» Information shown

-- ==== Sys2Proof/Laws/State.lean ====
section
/-!
SUPPORT. Laws of the state: what each plain update leaves alone, field by field; registers and their fields after a write; what holds
after `Dev.settle`.
-/
namespace Sys2Proof.Machine

/-! ### setReg -/

@[simp] theorem Dev.setReg_mem (d : Dev) (off v : Nat) : (d.setReg off v).mem = d.mem := rfl
@[simp] theorem Dev.setReg_hostMem (d : Dev) (off v : Nat) : (d.setReg off v).hostMem = d.hostMem := rfl
@[simp] theorem Dev.setReg_ue (d : Dev) (off v : Nat) : (d.setReg off v).ue = d.ue := rfl
@[simp] theorem Dev.setReg_ce (d : Dev) (off v : Nat) : (d.setReg off v).ce = d.ce := rfl
@[simp] theorem Dev.setReg_undef (d : Dev) (off v : Nat) : (d.setReg off v).undef = d.undef := rfl
@[simp] theorem Dev.setReg_out (d : Dev) (off v : Nat) : (d.setReg off v).out = d.out := rfl
@[simp] theorem Dev.setReg_free (d : Dev) (off v : Nat) : (d.setReg off v).free = d.free := rfl
@[simp] theorem Dev.setReg_timeNs (d : Dev) (off v : Nat) : (d.setReg off v).timeNs = d.timeNs := rfl
@[simp] theorem Dev.setReg_board (d : Dev) (off v : Nat) : (d.setReg off v).board = d.board := rfl
@[simp] theorem Dev.setReg_boot (d : Dev) (off v : Nat) : (d.setReg off v).boot = d.boot := rfl
@[simp] theorem Dev.setReg_pci (d : Dev) (off v : Nat) : (d.setReg off v).pci = d.pci := rfl
@[simp] theorem Dev.setReg_evt (d : Dev) (off v : Nat) : (d.setReg off v).evt = d.evt := rfl
@[simp] theorem Dev.setReg_cp0 (d : Dev) (off v : Nat) : (d.setReg off v).cp0 = d.cp0 := rfl
@[simp] theorem Dev.setReg_seq (d : Dev) (off v : Nat) : (d.setReg off v).seq = d.seq := rfl
@[simp] theorem Dev.setReg_so (d : Dev) (off v : Nat) : (d.setReg off v).so = d.so := rfl
@[simp] theorem Dev.setReg_porters (d : Dev) (off v : Nat) : (d.setReg off v).porters = d.porters := rfl
@[simp] theorem Dev.setReg_arr (d : Dev) (off v : Nat) : (d.setReg off v).arr = d.arr := rfl
@[simp] theorem Dev.setReg_ve (d : Dev) (off v : Nat) : (d.setReg off v).ve = d.ve := rfl
@[simp] theorem Dev.setReg_veStore (d : Dev) (off v : Nat) : (d.setReg off v).veStore = d.veStore := rfl
@[simp] theorem Dev.setReg_sfu (d : Dev) (off v : Nat) : (d.setReg off v).sfu = d.sfu := rfl
@[simp] theorem Dev.setReg_carry (d : Dev) (off v : Nat) : (d.setReg off v).carry = d.carry := rfl
@[simp] theorem Dev.setReg_scans (d : Dev) (off v : Nat) : (d.setReg off v).scans = d.scans := rfl
@[simp] theorem Dev.setReg_slv (d : Dev) (off v : Nat) : (d.setReg off v).slv = d.slv := rfl
@[simp] theorem Dev.setReg_inn (d : Dev) (off v : Nat) : (d.setReg off v).inn = d.inn := rfl
@[simp] theorem Dev.setReg_trn (d : Dev) (off v : Nat) : (d.setReg off v).trn = d.trn := rfl
@[simp] theorem Dev.setReg_led (d : Dev) (off v : Nat) : (d.setReg off v).led = d.led := rfl
@[simp] theorem Dev.setReg_way (d : Dev) (off v : Nat) : (d.setReg off v).way = d.way := rfl
@[simp] theorem Dev.setReg_srv (d : Dev) (off v : Nat) : (d.setReg off v).srv = d.srv := rfl
@[simp] theorem Dev.setReg_fab (d : Dev) (off v : Nat) : (d.setReg off v).fab = d.fab := rfl
@[simp] theorem Dev.setReg_pwr (d : Dev) (off v : Nat) : (d.setReg off v).pwr = d.pwr := rfl
@[simp] theorem Dev.setReg_mgt (d : Dev) (off v : Nat) : (d.setReg off v).mgt = d.mgt := rfl
@[simp] theorem Dev.setReg_dbg (d : Dev) (off v : Nat) : (d.setReg off v).dbg = d.dbg := rfl

/-! ### wr -/

@[simp] theorem Dev.wr_mem (d : Dev) (f : Fld) (v : Nat) : (d.wr f v).mem = d.mem := rfl
@[simp] theorem Dev.wr_hostMem (d : Dev) (f : Fld) (v : Nat) : (d.wr f v).hostMem = d.hostMem := rfl
@[simp] theorem Dev.wr_ue (d : Dev) (f : Fld) (v : Nat) : (d.wr f v).ue = d.ue := rfl
@[simp] theorem Dev.wr_ce (d : Dev) (f : Fld) (v : Nat) : (d.wr f v).ce = d.ce := rfl
@[simp] theorem Dev.wr_undef (d : Dev) (f : Fld) (v : Nat) : (d.wr f v).undef = d.undef := rfl
@[simp] theorem Dev.wr_out (d : Dev) (f : Fld) (v : Nat) : (d.wr f v).out = d.out := rfl
@[simp] theorem Dev.wr_free (d : Dev) (f : Fld) (v : Nat) : (d.wr f v).free = d.free := rfl
@[simp] theorem Dev.wr_timeNs (d : Dev) (f : Fld) (v : Nat) : (d.wr f v).timeNs = d.timeNs := rfl
@[simp] theorem Dev.wr_board (d : Dev) (f : Fld) (v : Nat) : (d.wr f v).board = d.board := rfl
@[simp] theorem Dev.wr_boot (d : Dev) (f : Fld) (v : Nat) : (d.wr f v).boot = d.boot := rfl
@[simp] theorem Dev.wr_pci (d : Dev) (f : Fld) (v : Nat) : (d.wr f v).pci = d.pci := rfl
@[simp] theorem Dev.wr_evt (d : Dev) (f : Fld) (v : Nat) : (d.wr f v).evt = d.evt := rfl
@[simp] theorem Dev.wr_cp0 (d : Dev) (f : Fld) (v : Nat) : (d.wr f v).cp0 = d.cp0 := rfl
@[simp] theorem Dev.wr_seq (d : Dev) (f : Fld) (v : Nat) : (d.wr f v).seq = d.seq := rfl
@[simp] theorem Dev.wr_so (d : Dev) (f : Fld) (v : Nat) : (d.wr f v).so = d.so := rfl
@[simp] theorem Dev.wr_porters (d : Dev) (f : Fld) (v : Nat) : (d.wr f v).porters = d.porters := rfl
@[simp] theorem Dev.wr_arr (d : Dev) (f : Fld) (v : Nat) : (d.wr f v).arr = d.arr := rfl
@[simp] theorem Dev.wr_ve (d : Dev) (f : Fld) (v : Nat) : (d.wr f v).ve = d.ve := rfl
@[simp] theorem Dev.wr_veStore (d : Dev) (f : Fld) (v : Nat) : (d.wr f v).veStore = d.veStore := rfl
@[simp] theorem Dev.wr_sfu (d : Dev) (f : Fld) (v : Nat) : (d.wr f v).sfu = d.sfu := rfl
@[simp] theorem Dev.wr_carry (d : Dev) (f : Fld) (v : Nat) : (d.wr f v).carry = d.carry := rfl
@[simp] theorem Dev.wr_scans (d : Dev) (f : Fld) (v : Nat) : (d.wr f v).scans = d.scans := rfl
@[simp] theorem Dev.wr_slv (d : Dev) (f : Fld) (v : Nat) : (d.wr f v).slv = d.slv := rfl
@[simp] theorem Dev.wr_inn (d : Dev) (f : Fld) (v : Nat) : (d.wr f v).inn = d.inn := rfl
@[simp] theorem Dev.wr_trn (d : Dev) (f : Fld) (v : Nat) : (d.wr f v).trn = d.trn := rfl
@[simp] theorem Dev.wr_led (d : Dev) (f : Fld) (v : Nat) : (d.wr f v).led = d.led := rfl
@[simp] theorem Dev.wr_way (d : Dev) (f : Fld) (v : Nat) : (d.wr f v).way = d.way := rfl
@[simp] theorem Dev.wr_srv (d : Dev) (f : Fld) (v : Nat) : (d.wr f v).srv = d.srv := rfl
@[simp] theorem Dev.wr_fab (d : Dev) (f : Fld) (v : Nat) : (d.wr f v).fab = d.fab := rfl
@[simp] theorem Dev.wr_pwr (d : Dev) (f : Fld) (v : Nat) : (d.wr f v).pwr = d.pwr := rfl
@[simp] theorem Dev.wr_mgt (d : Dev) (f : Fld) (v : Nat) : (d.wr f v).mgt = d.mgt := rfl
@[simp] theorem Dev.wr_dbg (d : Dev) (f : Fld) (v : Nat) : (d.wr f v).dbg = d.dbg := rfl
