-- ==== Sys2Proof/Laws/PerInstr.lean ====
section
/-!
SUPPORT. One lemma per command for a statement about every command. `Shape.Statement`: the command's row admits well-formed operands,
so the check of WellFormed.lean shuts no row out.
-/
namespace Sys2Proof.Laws

open Sys2Proof.Machine (HostRead Ecc Flit)

/-- Some command of the same row is well formed. -/
def Shape.Statement (i : Instr) : Prop := ∃ j : Instr, j.ctorIdx = i.ctorIdx ∧ wellFormed j = true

» Work to be completed
Wherever the string "SUPPORT" appears in the data above, report the whole line.

» Completed exercise
SUPPORT. Laws of the state: what each plain update leaves alone, field by field; registers and their fields after a write; what holds
SUPPORT. One lemma per command for a statement about every command. `Shape.Statement`: the command's row admits well-formed operands,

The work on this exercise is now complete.